Throughout this painful month Vanessa told no one of her distress, neither Clive, Virginia, Helen Anrep nor Roger. Only after she had gone down to Charleston did she write disingenuously to Clive: ‘We have been painting quietly and have had a visit from that curious painter you met at Cassis called Bergen - who is slightly inarticulate but nice and quite interesting as a painter. He turned up in London, poor and very much in want of a studio and a little peace from difficulties of various sorts in London, so we asked him here. It has been a restful interlude.’48
Such was the extent of Vanessa’s self-control she could drop the shutters of privacy even between herself and those nearest to her, isolating herself from the people she loved. Her refusal to discuss George Bergen with others may reflect on her unwillingness to admit even to herself the fear he caused her. Then, too, there was her dislike of emotional display, of unnecessary thought being expended on issues that did not merit such consideration. Her letter to Clive, however, is not just uninformative, but plainly deceptive. One suspects it was not really Clive she was trying to deceive so much as herself.
Duncan, too, insisted on a curtain of privacy around his personal life. His emotions, however, were much nearer the surface than Vanessa’s and he found it necessary to have an outlet. To Bunny, he wrote:
I have left George and Nessa in the studio. It is after supper and seems to be the first time I have been alone for weeks. ... my life for the last two months has been simply turmoil. Turmoil of love, anxiety, terror and sadness and happiness - but all at such a rate I have no particular memory of time or night as being different from day. ... I have been reading Countess Tolstoi’s diary. God! What a life to lead when one is in love, and after one is married. But it puts all sorts of ideas into one’s head and makes one realize how one suffers oneself and makes others suffer, and also how unnecessary perhaps it is. Doubts about love - others’ love to [for] oneself are terrible. ... I know perfectly well that George loves me and I know or rather feel that something I can give him he wants as much as I want what he can give me. But why do I get into a state when he is tired and I am tired and therefore think that he has no feeling for me? And why does Nessa not believe I love her as much as ever I did? When she is unhappy I am unhappy too. ... Why does she not realize that my love for George gives me more power to love her instead of less. And when she is not here I feel too that something is wanting in my life, however happy I am alone with George.

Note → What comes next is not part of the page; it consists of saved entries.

/-- The per-pixel path paints the cell (R306). -/
theorem drawCell_paints :
    Paints s0 op (cellColour s0 fg bg x y g) (glyphPlaneBytes s0 x y) (inCell s0 x y) s0
      (drawCell op fg bg x y g s0) := by
  refine (Paints.foldl h.apart _ (fun rc qx qy => qx = x + rc.2 ∧ qy = y + rc.1) _
    (fun rc hrc s hs => ?_) ?_ s0 ⟨rfl, fun _ _ => rfl⟩).congr fun qx qy => ?_
  · obtain ⟨hr, hc⟩ := cellPixels_mem.mp hrc
    exact drawGlyphPixel_paints h.mid h.plane op fg bg h.cw h.fits hr hc hs
  · refine (cellPixels_nodup _ _).imp fun {a b} hab qx qy hboth => hab ?_
    exact Prod.ext (by omega) (by omega)
  · constructor
    · rintro ⟨rc, hrc, rfl, rfl⟩
      obtain ⟨hr, hc⟩ := cellPixels_mem.mp hrc
      exact ⟨by omega, Nat.add_lt_add_left hc x, by omega, Nat.add_lt_add_left hr y⟩
    · rintro ⟨hx, hx', hy, hy'⟩
      have hr : qy - y < s0.font.ch.toNat := by omega
      have hc : qx - x < s0.font.cw.toNat := by omega
      exact ⟨(qy - y, qx - x), cellPixels_mem.mpr ⟨hr, hc⟩, (Nat.add_sub_cancel' hx).symm,
        (Nat.add_sub_cancel' hy).symm⟩

/-- The pattern of row r holds the colours of its pixels, read from a state that keeps the font (R303, R307). -/
theorem patternPixel_rowBits {s : State} (hs : SameFont s0 (glyphFontBytes s0 g) s) {r col : Nat}
    (hr : r < s0.font.ch.toNat) (hc : col < s0.font.cw.toNat) (hg : g ≤ 255) :
    patternPixel (fontCw s0) (rowPattern (fontCw s0) (rowBits g r s).1 fg bg) col =
      cellColour s0 fg bg x y g (x + col) (y + r) := by
  have hm : s.mid = [] := by rw [hs.1]; exact h.mid
  have hfont : s.font = s0.font := by rw [hs.1]
  have hbits := (rowBitsAreGlyphBits s g r col hm (hfont ▸ h.cw) hg (hfont ▸ hc)).1
  rw [hfont, glyphBitIn_sameFont hs h.cw hr hc] at hbits
  rw [rowPatternHoldsTheColours (fontCw s0) _ _ _ _ h.cw hc, fontCw, hbits, cellColour,
    Nat.add_sub_cancel_left, Nat.add_sub_cancel_left]

/-- The bulk path paints one row of the cell (R308). -/
theorem drawBulkRow_paints {s : State} (hs : SameFont s0 (glyphFontBytes s0 g) s) {r : Nat}
    (hr : r < s0.font.ch.toNat) (hg : g ≤ 255) :
    Paints s0 op (cellColour s0 fg bg x y g) (glyphPlaneBytes s0 x y)
      (fun qx qy => x ≤ qx ∧ qx < x + s0.font.cw.toNat ∧ qy = y + r) s
      (drawBulkRow op fg bg x y g s r) := by
  have hm : s.mid = [] := by rw [hs.1]; exact h.mid
  have hcw : fontCw s = fontCw s0 := by rw [hs.1]; rfl
  have hpos : 1 ≤ s0.font.cw.toNat := by have := h.cw; omega
  rw [drawBulkRow, rowBits_of_nil hm, hcw]
  refine (Paints.foldl h.apart _ (fun i qx qy =>
    qx / 4 = i ∧ qy = y + r ∧ x ≤ qx ∧ qx < x + s0.font.cw.toNat) _
    (fun i hi t ht => ?_) ?_ s hs).congr fun qx qy => ?_
  · exact rowByte_paints h.mid h.plane op _ _ h.fits hpos hr hi
      (fun col hc => patternPixel_rowBits h fg bg hs hr hc hg) ht
  · exact (List.nodup_range' (step := 1)).imp fun {a b} hab qx qy hboth => hab (by omega)
  · constructor
    · rintro ⟨i, -, -, hy, hx, hx'⟩
      exact ⟨hx, hx', hy⟩
    · rintro ⟨hx, hx', hy⟩
      have hcov := (mem_coveredBytes hpos).mpr ⟨qx - x, by omega, by rw [Nat.add_sub_cancel' hx]⟩
      exact ⟨qx / 4, hcov, rfl, hy, hx, hx'⟩
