-- ==== Sys2Proof/Machine/Flags.lean ====
section
/-! DEFINITION. The status register (10_state R29): its word, the error latch, the session flags and who clears them
(10_state R41), and the numeric codes of the errors (60_exceptions R230). -/

namespace Sys2Proof.Machine

/-- The code column of 60 R230. -/
def Err.code : Err → Byte
  | .outOfBounds => 0x01
  | .invalidSeekArgument => 0x02
  | .illegalOffset => 0x03
  | .illegalCommand => 0x04
  | .configInvalid => 0x05
  | .notActive => 0x06

/-- One bit as a bit vector. -/
def flagBit (b : Bool) : BitVec 1 := BitVec.ofBool b

/-- The word SYS.RDREG reads at `STATUS` (R29): bit 0 `KG_ACTIVE`, bit 1 `PP_VALID`, bit 2 `BC_ACTIVE`, bits 15:8 `ERR`,
every other bit 0. -/
def State.statusWord (s : State) : Word64 :=
  ((0 : BitVec 48) ++ s.err ++ (0 : BitVec 5) ++ flagBit s.bcActive ++ flagBit s.ppValid ++ flagBit s.kgActive :
    BitVec (48 + 8 + 5 + 1 + 1 + 1))

/-- `STATUS.ERR` keeps the first code that is not OK until reset (R29, 60 R238, R240). -/
def State.latchErr (s : State) (e : Err) : State := if s.err = 0 then { s with err := e.code } else s

/-- The session flags a legal write to a register clears (R41); a write to no other register is legal. -/
def State.endSessions (s : State) : Reg → State
  | .key0 | .key1 | .nonce => { s with kgActive := false }
  | .seed | .width | .height => { s with ppValid := false, bcActive := false }
  | .chancfg => { s with bcActive := false }
  | .status | .kgOffset | .kgCounter | .kgBlock0 | .kgBlock1 | .bcPosition | .bcCapacity => s

end Sys2Proof.Machine
end

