-- ==== Sys2Proof/Machine/System.lean ====
section
/-! DEFINITION. SYS.WRREG and SYS.RDREG (40_system_commands). -/

namespace Sys2Proof.Machine

/-- SYS.WRREG `reg, value` (R120): the register index first (`IllegalCommand`), then the value (`ConfigInvalid`); a legal
write also ends the sessions that used the old value (10_state R41). -/
def execWrReg (reg : Reg) (value : Word64) (s : State) : Host.Outcome State Fault Refusal :=
  if !reg.writable then .next (s.raise .illegalCommand)
  else if !regLegal reg value then .next (s.raise .configInvalid)
  else .next (((s.writeReg reg value).endSessions reg).respond 0 0)

/-- SYS.RDREG `reg` (R121). -/
def execRdReg (reg : Reg) (s : State) : Host.Outcome State Fault Refusal := .next (s.respond 0 (s.readReg reg))

end Sys2Proof.Machine
end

The truth is I want them both. I want too much I suppose. Sometimes I find the tears rolling down my cheeks simply because I love both so much. That is a detestable form of self pity. But at the same time I cannot help thinking that if Nessa could see into my soul at such moments she would see that everything is all right.49
ELEVEN
High Yellow
1930-1934
In terms of books, articles and pictures, Bloomsbury’s output during the interwar years was prolific. Artistic success was accompanied by increased sociability, despite their distrust of ‘society’, a distrust which in Vanessa’s case was very deeply ingrained. They were very much a part of the London ‘scene’ and the extent to which they were seen and observed can be gauged from the frequency with which their names appear in memoirs of the period. With the widening of their circle of acquaintances, the term ‘Bloomsbury’, as has been said, degenerated in meaning. By now it was often used to suggest not the original core of friends who met on Thursday evenings but a certain manner, faintly upper-class, decidedly intellectual, often witty, slightly eccentric.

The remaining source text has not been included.